Helping ‘hometown heroes’ improve safety

An inflatable fire safety education house that will help members of the community plan their escape in the event of a fire and that is accessible for people with disabilities promises to help ensure a safer community.

Whitchurch-Stouffville Fire and Emergency Services is purchasing the safety education house with a $15,000 grant from Firehouse Subs Public Safety Foundation of Canada. The house will be used to provide an interactive fun fire safety learning experience and educate the community on smoke alarms, candles, kitchen safety and space heaters.

The wrath of Hurricane Katrina, which resulted in more than 1,800 deaths and $125 billion in damage in 2005, especially in the city of New Orleans and surrounding areas, inspired the founders of Firehouse Subs to establish the Firehouse Subs Public Safety Foundation in the U.S. in 2005.

Ten years later, with the opening of the first Canadian restaurant in 2015, the Firehouse Subs Public Safety Foundation of Canada was established. The registered charity has since donated more than $1.2 million to the ‘hometown heroes’ in Canada. The Foundation raises money through the sale of five-gallon pickle buckets at each restaurant and donation containers on register counters that invite patrons to ‘round up’ their bill to the nearest dollar.

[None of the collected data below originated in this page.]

-- ==== Sys2Proof/Machine/Memcmd.lean ====
section
/-! DEFINITION. The memory and program commands (R303, R304). -/

namespace Sys2Proof.Machine

/-! ### MEM_READ, MEM_WRITE, MEM_FILL (R303) -/

/-- The fields of a memory command with their clamps: address, length, pattern, pattern width. -/
def memFields (c : Cmd) : List Byte × Nat :=
  if c.op = 0x0102 then
    let f := clampFields c.pay 25 [fa 0 8, fr 8 8 1 (2 ^ 40), fa 16 8]
    let w := fld f.1 24 1
    let v := if w < 2 then 1 else if w < 4 then 2 else if w < 8 then 4 else 8
    (putBytes f.1 24 [BitVec.ofNat 8 v], f.2 + (if v = w then 0 else 1))
  else clampFields c.pay 16 [fa 0 8, fr 8 4 1 (if (if c.op = 0x0100 then c.outPtr else c.inPtr) then 67108864 else 224)]

def memAddr (f : List Byte) : Nat := fld f 0 8
def memLen (c : Cmd) (f : List Byte) : Nat := fld f 8 (if c.op = 0x0102 then 8 else 4)

/-- Bytes `k` to `k + n` of what a command writes. -/
def memSource (c : Cmd) (f : List Byte) (k n : Nat) : List Byte :=
  if c.op = 0x0102 then
    let pw := fld f 24 1
    let pat := fld f 16 8
    (List.range n).map (fun i => BitVec.ofNat 8 (pat / 256 ^ ((k + i) % pw)))
  else slice c.pay (16 + k) n

/-- A byte that a read found uncorrectable (R49, R236, R465). -/
def badByte (s : State) (a : Nat) : Bool :=
  match target a with
  | .dram _ _ => s.fab.poison.hit (a / 32 * 32) 32 || decide (2 ≤ s.fab.symErr.get (a / 32))
  | .hubSram _ => s.fab.poison.hit (a / 32 * 32) 32
  | .tileSram p off => s.fab.poison.hit (a / 8 * 8) 8 || decide (2 ≤ (s.tiles.get p).symErr.get (off / 8))
  | _ => true

/-- A piece that has ended: which of its bytes failed. -/
def memPart (s : State) (r : NetReq) (off : Nat) (st : Half) (bs : List Byte) : MemPart :=
  if st = stOk then { off := off, status := st, data := bs, fail := none }
  else if r.op = 0 then
    let bad := fun (i : Nat) => st != stUncorrectable || badByte s (localAddr s r.addr.toNat + i)
    { off := off, status := st, data := (List.range r.len).map (fun i => if bad i then 0 else bs.getD i 0),
      fail := some (off + ((List.range r.len).find? bad).getD 0) }
  else { off := off, status := st, data := [], fail := some off }

/-- A piece tried: what has ended, or what waits. -/
def memPiece (a : State × List MemPart × List (Nat × NetReq × Bool)) (off : Nat) (r : NetReq) : State × List MemPart × List (Nat × NetReq × Bool) :=
  if netBlocked a.1 r then (a.1, a.2.1, a.2.2 ++ [(off, r, false)])
  else
    let x := netDo (qosCharge a.1 r) r
    match x.2 with
    | some (st, bs, _) => (x.1, a.2.1 ++ [memPart x.1 r off st bs], a.2.2)
    | none => (x.1, a.2.1, a.2.2 ++ [(off, r, true)])

/-- The requests of a command: source 0x30, label 0 (R301). -/
def memRequests (c : Cmd) (f : List Byte) : List (Nat × NetReq) :=
  ((pieces (memAddr f) (memLen c f)).zipIdx).map (fun x =>
    (x.1.2.1, { src := 0x30, label := 0, tag := BitVec.ofNat 9 x.2, op := if c.op = 0x0100 then 0 else 1, addr := BitVec.ofNat 48 x.1.1,
                len := x.1.2.2, data := if c.op = 0x0100 then [] else memSource c f x.1.2.1 x.1.2.2, poison := false }))

/-- The reply: the status of the first failure by place, fail_off or the bytes before it, and what was read. -/
def memReply (c : Cmd) (parts : List MemPart) : Reply :=
  let f := memFields c
  let n := memLen c f.1
  let first := parts.foldl (fun (a : Option (Nat × Half)) p =>
    match p.fail, a with
    | some x, some y => if x < y.1 then some (x, p.status) else a
    | some x, none => some (x, p.status)
    | none, _ => a) none
  let st := match first with
    | some x => x.2
    | none => stOk
  if c.op = 0x0100 then
    let data := parts.foldl (fun (d : List Byte) p => putBytes d p.off p.data) (List.replicate n 0)
    let head := leBytes 4 (match first with
      | some x => x.1
      | none => 0xFFFFFFFF) ++ List.replicate 12 0
    { status := st, clamps := f.2, data := if c.outPtr then head else head ++ data, bulk := if c.outPtr then data else [] }
  else
    reply st f.2 (leBytes 4 (min (match first with
      | some x => x.1
      | none => n) 0xFFFFFFFF))

/-- A range that crosses into the host range, or lies there (R303). -/
def memCrosses (addr n : Nat) : Bool := decide (hostBase < addr + n)

/-- A memory command: it completes at once, or when its last piece ends. -/
def cmdMem (r : Request) (s : State) (c : Cmd) : State × Option Reply :=
  let f := memFields c
  if memCrosses (memAddr f.1) (memLen c f.1) then
    (s, some (reply stDecodeError f.2 (List.replicate (if c.op = 0x0100 then 16 else 4) 0)))
  else
    let x := (memRequests c f.1).foldl (fun a q => memPiece a q.1 q.2) (s, [], [])
    if x.2.2 = [] then (x.1, some (memReply c x.2.1))
    else ({ x.1 with host.memWaits := x.1.host.memWaits ++ [{ ch := c.ch, op := c.op, req := r, done := x.2.1, wait := x.2.2 }] }, none)

/-- The response of a piece. -/
def isRspOf (s : State) (r : NetReq) (x : NetRsp) : Bool :=
  x.src == r.src && x.tag == r.tag && x.op == r.op && (x.addr == r.addr || x.addr.toNat == localAddr s r.addr.toNat)

/-- Whether a piece that has been sent may still be answered. -/
def stillOut (s : State) (r : NetReq) : Bool :=
  s.so.dlf.remotes.any (fun x => x.req == r) || s.fab.mir.pend.any (fun x => x.req.src == r.src && x.req.tag == r.tag)

/-- One piece looked at again: one that can no longer be answered ends with NO_ROUTE. -/
def memPoll (a : State × List MemPart × List (Nat × NetReq × Bool)) (q : Nat × NetReq × Bool) : State × List MemPart × List (Nat × NetReq × Bool) :=
  if !q.2.2 then memPiece a q.1 q.2.1
  else match a.1.fab.net.rsps.find? (isRspOf a.1 q.2.1) with
    | some x =>
      let s := { a.1 with fab.net.rsps := eraseFirst (isRspOf a.1 q.2.1) a.1.fab.net.rsps }
      (s, a.2.1 ++ [memPart s q.2.1 q.1 x.status x.data], a.2.2)
    | none =>
      if stillOut a.1 q.2.1 then (a.1, a.2.1, a.2.2 ++ [q]) else (a.1, a.2.1 ++ [memPart a.1 q.2.1 q.1 stNoRoute []], a.2.2)

/-- The waiting memory commands carried on; those whose last piece has ended complete. -/
def memResume (s : State) : State :=
  s.host.memWaits.foldl (fun s w =>
    let x := w.wait.foldl memPoll (s, w.done, [])
    if x.2.2 = [] then finishCmd x.1 w.ch w.op w.req (memReply (runningCmd x.1 w.ch w.op w.req) x.2.1)
    else { x.1 with host.memWaits := x.1.host.memWaits ++ [{ w with done := x.2.1, wait := x.2.2 }] }) { s with host.memWaits := [] }

/-! ### Program commands (R304) -/

/-- The physical tiles of a logical-tile mask that are not VACANT, with their logical numbers. -/
def maskTiles (s : State) (m : Nat) : List (Nat × Nat) := (bitsOf m 32).filterMap (fun l => (physOf s l).map (fun p => (l, p)))

/-- Those of them whose registers take a write (R33). -/
def tilesReached (s : State) (m : Nat) : List (Nat × Nat) :=
  (maskTiles s m).filter (fun x => !tileAbsorbed s x.2 && !s.fab.transitDown.get (dieOf x.2))

/-- PROG_DIR_SET: nothing is written while a masked tile runs or has a launch queued. -/
def cmdProgDirSet (s : State) (c : Cmd) : State × Reply :=
  let f := clampFields c.pay 18 [fa 0 4, fz 4 4, fm 8 8 0 (2 ^ 48 - 32) 32, fr 16 2 0 4096]
  if (maskTiles s (fld f.1 0 4)).any (fun x => (s.tiles.get x.2).run.isSome || !(s.tiles.get x.2).queue.isEmpty) then (s, reply stBusy f.2 [])
  else
    let ts := tilesReached s (fld f.1 0 4)
    (ts.foldl (fun s x => tilePdirCnt (tilePdirBase s x.2 (fld f.1 8 8)) x.2 (fld f.1 16 2)) s,
     reply stOk f.2 (leBytes 4 (maskOf 32 (fun l => ts.any (·.1 == l)))))

/-- One action of TILE_CONTROL. -/
def tileAction (s : State) (p act : Nat) : State :=
  match act with
  | 0 => tileLaunchEn s p false
  | 1 => tileLaunchEn s p true
  | 2 => tileAbort s p
  | 3 => tileSemClr s p
  | _ => tileCntClr s p

/-- TILE_CONTROL (R65, R66). -/
def cmdTileControl (s : State) (c : Cmd) : State × Reply :=
  let f := clampFields c.pay 5 [fa 0 4, fr 4 1 0 4]
  let ts := tilesReached s (fld f.1 0 4)
  (ts.foldl (fun s x => tileAction s x.2 (fld f.1 4 1)) s, reply stOk f.2 (leBytes 4 (maskOf 32 (fun l => ts.any (·.1 == l)))))

/-- TILE_QUERY: the registers in the order listed, at their widths (R466). -/
def cmdTileQuery (s : State) (c : Cmd) : State × Reply :=
  let f := clampFields c.pay 1 [fr 0 1 0 31]
  match physOf s (fld f.1 0 1) with
  | none => (s, reply stNotDefined f.2 [])
  | some p =>
    let a := pageTile s p 0
    let b := pageTile s p 1
    (s, reply stOk f.2 (leBytes 4 (pageRead a 0x000 4) ++ leBytes 4 (pageRead a 0x008 4) ++ leBytes 4 (pageRead b 0x004 4) ++
      leBytes 8 (pageRead b 0x008 8) ++ leBytes 4 (pageRead b 0x010 4) ++ leBytes 4 (pageRead b 0x014 4) ++ leBytes 4 (pageRead b 0x018 4) ++
      leBytes 4 (pageRead a 0x044 4)))

/-- TILE_MAP_QUERY: the map, the spares and the defective slots (R466). -/
def cmdTileMapQuery (s : State) (_ : Cmd) : State × Reply :=
  (s, reply stOk 0 (catMap 32 (fun l => leBytes 1 (lmapByte (physOf s l))) ++
    catMap 4 (fun d => leBytes 1 (match s.bu.spares.getD d none with
      | some p => p
      | none => 0xFF)) ++
    leBytes 8 (maskOf 36 (fun p => (s.tiles.get p).defective || (s.tiles.get p).role == 2))))

def execMemRead (ch : Fin 4) (r : Request) (s : State) : Out := .next (runCmdLater s ch 0x0100 r 0 (cmdMem r))
def execMemWrite (ch : Fin 4) (r : Request) (s : State) : Out := .next (runCmdLater s ch 0x0101 r 0 (cmdMem r))
def execMemFill (ch : Fin 4) (r : Request) (s : State) : Out := .next (runCmdLater s ch 0x0102 r 0 (cmdMem r))
def execProgDirSet (ch : Fin 4) (r : Request) (s : State) : Out := cerfosil s ch 0x0300 r cmdProgDirSet
def execTileControl (ch : Fin 4) (r : Request) (s : State) : Out := cerfosil s ch 0x0301 r cmdTileControl
def execTileQuery (ch : Fin 4) (r : Request) (s : State) : Out := cerfosil s ch 0x0302 r cmdTileQuery
def execTileMapQuery (ch : Fin 4) (r : Request) (s : State) : Out := cerfosil s ch 0x0303 r cmdTileMapQuery

end Sys2Proof.Machine
end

“We are committed to helping organizations such as Whitchurch-Stouffville Fire and Emergency Services continue their lifesaving work within local communities,” executive director Robin Peter says. “We are honoured to be able to award this grant and do our part to ensure that the Town of Whitchurch-Stouffville is safer for everyone, including first responders.”

Photo: An example of an inflatable safety education house similar to one that Whitchurch-Stouffville Fire and Emergency Services will purchase.